Collected data entries

>>>>>

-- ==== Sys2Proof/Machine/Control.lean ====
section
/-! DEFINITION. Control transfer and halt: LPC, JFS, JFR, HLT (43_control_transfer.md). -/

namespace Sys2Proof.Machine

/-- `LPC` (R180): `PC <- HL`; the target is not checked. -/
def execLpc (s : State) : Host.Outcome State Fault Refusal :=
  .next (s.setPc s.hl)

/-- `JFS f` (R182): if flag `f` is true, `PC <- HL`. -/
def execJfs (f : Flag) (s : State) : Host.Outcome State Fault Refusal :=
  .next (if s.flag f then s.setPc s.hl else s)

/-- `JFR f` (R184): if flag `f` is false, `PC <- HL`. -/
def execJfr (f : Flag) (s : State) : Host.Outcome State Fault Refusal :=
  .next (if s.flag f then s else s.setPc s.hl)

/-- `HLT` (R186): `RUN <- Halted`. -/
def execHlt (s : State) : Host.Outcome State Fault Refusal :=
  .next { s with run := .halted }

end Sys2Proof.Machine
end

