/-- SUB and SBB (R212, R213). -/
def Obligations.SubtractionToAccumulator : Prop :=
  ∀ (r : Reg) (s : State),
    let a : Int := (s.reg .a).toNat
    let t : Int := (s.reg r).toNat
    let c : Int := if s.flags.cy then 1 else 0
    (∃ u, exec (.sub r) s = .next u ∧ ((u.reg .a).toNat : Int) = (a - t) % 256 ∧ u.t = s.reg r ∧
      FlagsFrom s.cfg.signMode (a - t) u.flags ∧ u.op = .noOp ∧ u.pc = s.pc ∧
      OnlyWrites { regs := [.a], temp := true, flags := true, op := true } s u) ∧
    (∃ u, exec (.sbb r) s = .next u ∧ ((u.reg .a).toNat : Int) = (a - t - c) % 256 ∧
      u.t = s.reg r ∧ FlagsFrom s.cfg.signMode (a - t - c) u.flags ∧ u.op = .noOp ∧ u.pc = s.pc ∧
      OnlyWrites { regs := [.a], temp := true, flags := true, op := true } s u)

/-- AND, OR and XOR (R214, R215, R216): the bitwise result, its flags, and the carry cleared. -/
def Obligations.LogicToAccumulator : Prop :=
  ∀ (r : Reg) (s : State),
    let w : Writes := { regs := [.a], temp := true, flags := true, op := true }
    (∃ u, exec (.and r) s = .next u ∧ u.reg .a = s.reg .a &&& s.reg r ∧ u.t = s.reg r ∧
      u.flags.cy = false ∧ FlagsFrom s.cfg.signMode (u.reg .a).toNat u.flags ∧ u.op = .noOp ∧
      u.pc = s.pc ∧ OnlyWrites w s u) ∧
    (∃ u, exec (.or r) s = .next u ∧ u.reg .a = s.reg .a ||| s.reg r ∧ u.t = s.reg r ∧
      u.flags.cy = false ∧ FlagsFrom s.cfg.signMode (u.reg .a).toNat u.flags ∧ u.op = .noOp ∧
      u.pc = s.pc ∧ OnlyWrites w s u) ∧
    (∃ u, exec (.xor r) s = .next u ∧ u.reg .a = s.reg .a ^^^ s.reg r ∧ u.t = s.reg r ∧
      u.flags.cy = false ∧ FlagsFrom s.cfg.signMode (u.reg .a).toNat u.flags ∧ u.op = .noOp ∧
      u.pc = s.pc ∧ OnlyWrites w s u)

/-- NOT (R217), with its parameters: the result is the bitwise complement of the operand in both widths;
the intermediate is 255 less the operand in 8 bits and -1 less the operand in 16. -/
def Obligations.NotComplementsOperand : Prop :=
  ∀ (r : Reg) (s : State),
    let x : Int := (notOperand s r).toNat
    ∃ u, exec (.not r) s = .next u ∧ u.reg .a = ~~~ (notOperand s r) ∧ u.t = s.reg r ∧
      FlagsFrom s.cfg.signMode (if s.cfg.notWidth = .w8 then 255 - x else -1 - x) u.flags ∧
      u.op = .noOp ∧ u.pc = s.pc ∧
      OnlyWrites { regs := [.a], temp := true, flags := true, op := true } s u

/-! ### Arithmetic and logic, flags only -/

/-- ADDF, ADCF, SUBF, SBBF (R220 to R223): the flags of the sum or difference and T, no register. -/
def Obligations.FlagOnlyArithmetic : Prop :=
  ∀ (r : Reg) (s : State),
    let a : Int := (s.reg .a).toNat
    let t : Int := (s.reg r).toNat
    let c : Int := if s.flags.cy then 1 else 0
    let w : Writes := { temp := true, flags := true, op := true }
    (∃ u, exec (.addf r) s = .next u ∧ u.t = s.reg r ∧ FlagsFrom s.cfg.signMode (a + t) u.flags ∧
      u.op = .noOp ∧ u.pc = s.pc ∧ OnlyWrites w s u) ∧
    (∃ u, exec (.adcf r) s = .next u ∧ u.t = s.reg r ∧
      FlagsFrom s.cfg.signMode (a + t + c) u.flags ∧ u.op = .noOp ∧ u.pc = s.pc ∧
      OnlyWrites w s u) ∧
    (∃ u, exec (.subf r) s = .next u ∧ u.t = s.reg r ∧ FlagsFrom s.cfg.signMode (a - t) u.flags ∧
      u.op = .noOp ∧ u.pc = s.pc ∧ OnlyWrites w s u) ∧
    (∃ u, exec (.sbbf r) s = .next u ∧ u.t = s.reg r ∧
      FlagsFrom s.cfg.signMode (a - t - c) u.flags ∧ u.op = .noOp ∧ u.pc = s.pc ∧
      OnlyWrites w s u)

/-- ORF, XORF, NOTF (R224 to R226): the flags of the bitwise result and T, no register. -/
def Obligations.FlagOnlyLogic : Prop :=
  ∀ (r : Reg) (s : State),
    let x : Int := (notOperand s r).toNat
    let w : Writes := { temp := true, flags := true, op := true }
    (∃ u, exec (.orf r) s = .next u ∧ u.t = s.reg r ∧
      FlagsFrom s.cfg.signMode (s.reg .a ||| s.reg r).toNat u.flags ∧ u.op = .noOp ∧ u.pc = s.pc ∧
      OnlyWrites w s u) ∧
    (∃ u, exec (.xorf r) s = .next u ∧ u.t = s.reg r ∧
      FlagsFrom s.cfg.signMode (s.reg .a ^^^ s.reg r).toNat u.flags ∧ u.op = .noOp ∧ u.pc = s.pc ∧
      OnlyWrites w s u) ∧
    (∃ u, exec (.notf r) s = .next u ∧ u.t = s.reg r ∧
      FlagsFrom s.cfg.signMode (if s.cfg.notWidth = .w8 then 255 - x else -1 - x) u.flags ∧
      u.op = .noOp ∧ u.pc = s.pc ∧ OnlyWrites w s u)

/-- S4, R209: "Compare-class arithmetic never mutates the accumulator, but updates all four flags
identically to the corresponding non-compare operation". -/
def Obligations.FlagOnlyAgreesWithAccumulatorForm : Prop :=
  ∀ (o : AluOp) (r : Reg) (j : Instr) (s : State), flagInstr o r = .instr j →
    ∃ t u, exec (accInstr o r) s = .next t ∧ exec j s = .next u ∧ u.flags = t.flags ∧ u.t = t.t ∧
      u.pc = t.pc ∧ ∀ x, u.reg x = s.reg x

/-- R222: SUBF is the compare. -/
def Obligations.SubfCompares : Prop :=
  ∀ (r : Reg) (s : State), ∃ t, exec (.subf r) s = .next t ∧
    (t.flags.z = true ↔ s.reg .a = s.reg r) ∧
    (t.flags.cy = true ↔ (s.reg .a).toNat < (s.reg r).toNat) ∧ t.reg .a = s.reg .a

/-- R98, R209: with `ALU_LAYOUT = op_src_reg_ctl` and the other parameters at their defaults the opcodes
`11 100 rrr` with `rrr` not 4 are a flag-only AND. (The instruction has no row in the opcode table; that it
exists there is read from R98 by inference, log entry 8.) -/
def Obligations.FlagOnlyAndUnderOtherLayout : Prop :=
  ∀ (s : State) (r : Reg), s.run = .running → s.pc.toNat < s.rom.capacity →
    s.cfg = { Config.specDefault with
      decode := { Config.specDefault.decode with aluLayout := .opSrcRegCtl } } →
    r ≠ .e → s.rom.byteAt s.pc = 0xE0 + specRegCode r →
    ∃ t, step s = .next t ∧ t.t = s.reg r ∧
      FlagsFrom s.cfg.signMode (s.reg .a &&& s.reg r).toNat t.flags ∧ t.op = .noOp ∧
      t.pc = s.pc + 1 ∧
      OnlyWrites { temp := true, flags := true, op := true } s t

<<<<<
>>>>>

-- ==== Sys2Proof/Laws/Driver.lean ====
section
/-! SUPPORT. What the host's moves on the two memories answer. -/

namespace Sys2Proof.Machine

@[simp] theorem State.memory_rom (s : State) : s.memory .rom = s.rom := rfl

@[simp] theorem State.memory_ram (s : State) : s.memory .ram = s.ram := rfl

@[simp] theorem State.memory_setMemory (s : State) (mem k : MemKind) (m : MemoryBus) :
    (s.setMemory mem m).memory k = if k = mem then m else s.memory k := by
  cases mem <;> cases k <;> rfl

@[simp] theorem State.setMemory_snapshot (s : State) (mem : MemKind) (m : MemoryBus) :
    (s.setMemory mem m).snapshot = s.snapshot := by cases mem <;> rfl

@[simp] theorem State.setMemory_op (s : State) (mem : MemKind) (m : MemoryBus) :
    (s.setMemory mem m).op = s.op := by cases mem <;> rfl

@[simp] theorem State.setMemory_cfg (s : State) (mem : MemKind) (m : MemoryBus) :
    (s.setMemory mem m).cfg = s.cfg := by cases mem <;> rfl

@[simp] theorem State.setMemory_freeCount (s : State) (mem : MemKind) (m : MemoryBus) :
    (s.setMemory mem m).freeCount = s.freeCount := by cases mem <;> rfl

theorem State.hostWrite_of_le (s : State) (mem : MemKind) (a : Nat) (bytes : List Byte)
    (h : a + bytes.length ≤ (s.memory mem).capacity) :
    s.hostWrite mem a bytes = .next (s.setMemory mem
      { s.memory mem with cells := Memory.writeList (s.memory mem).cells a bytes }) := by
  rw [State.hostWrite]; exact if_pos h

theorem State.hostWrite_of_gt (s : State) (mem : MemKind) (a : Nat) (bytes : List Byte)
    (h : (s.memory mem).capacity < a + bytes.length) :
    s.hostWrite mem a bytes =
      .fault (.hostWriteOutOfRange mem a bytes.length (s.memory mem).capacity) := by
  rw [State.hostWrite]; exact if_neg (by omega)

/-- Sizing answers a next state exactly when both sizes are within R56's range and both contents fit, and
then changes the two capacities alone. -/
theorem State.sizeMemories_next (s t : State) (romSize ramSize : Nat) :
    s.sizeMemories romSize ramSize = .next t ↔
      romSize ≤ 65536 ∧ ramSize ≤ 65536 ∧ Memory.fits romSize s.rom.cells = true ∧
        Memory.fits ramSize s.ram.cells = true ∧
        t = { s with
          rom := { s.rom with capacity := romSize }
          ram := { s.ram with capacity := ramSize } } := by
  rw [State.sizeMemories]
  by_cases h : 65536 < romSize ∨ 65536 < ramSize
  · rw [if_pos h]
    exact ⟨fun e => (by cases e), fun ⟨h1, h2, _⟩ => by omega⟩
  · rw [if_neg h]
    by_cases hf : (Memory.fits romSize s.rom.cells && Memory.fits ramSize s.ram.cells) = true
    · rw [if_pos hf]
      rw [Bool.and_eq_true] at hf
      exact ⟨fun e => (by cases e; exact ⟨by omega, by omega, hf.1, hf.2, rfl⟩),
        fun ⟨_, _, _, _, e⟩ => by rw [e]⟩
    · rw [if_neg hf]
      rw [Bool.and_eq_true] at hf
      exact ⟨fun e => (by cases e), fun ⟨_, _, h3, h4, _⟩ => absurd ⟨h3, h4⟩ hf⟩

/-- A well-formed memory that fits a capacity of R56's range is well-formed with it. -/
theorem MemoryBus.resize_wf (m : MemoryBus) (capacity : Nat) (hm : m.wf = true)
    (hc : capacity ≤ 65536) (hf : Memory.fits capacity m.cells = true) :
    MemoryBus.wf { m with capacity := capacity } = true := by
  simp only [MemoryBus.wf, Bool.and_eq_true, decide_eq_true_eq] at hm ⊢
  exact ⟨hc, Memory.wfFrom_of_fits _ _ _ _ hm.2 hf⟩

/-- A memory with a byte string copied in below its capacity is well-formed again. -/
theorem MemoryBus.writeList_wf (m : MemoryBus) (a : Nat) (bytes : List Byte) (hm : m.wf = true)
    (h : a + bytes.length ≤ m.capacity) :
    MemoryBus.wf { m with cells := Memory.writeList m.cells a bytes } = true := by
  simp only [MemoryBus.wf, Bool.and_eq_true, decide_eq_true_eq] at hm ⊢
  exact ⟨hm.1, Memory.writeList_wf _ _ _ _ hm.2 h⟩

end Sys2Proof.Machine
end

<<<<<

_What to do_
Above are the records; from them, give again exactly the lines from the one containing "theorem State.setMemory_cfg (s" to the one containing "(s.setMemory mem m).freeCount", both lines included, and nothing more.

_Answer box_
@[simp] theorem State.setMemory_cfg (s : State) (mem : MemKind) (m : MemoryBus) :
    (s.setMemory mem m).cfg = s.cfg := by cases mem <;> rfl

@[simp] theorem State.setMemory_freeCount (s : State) (mem : MemKind) (m : MemoryBus) :
    (s.setMemory mem m).freeCount = s.freeCount := by cases mem <;> rfl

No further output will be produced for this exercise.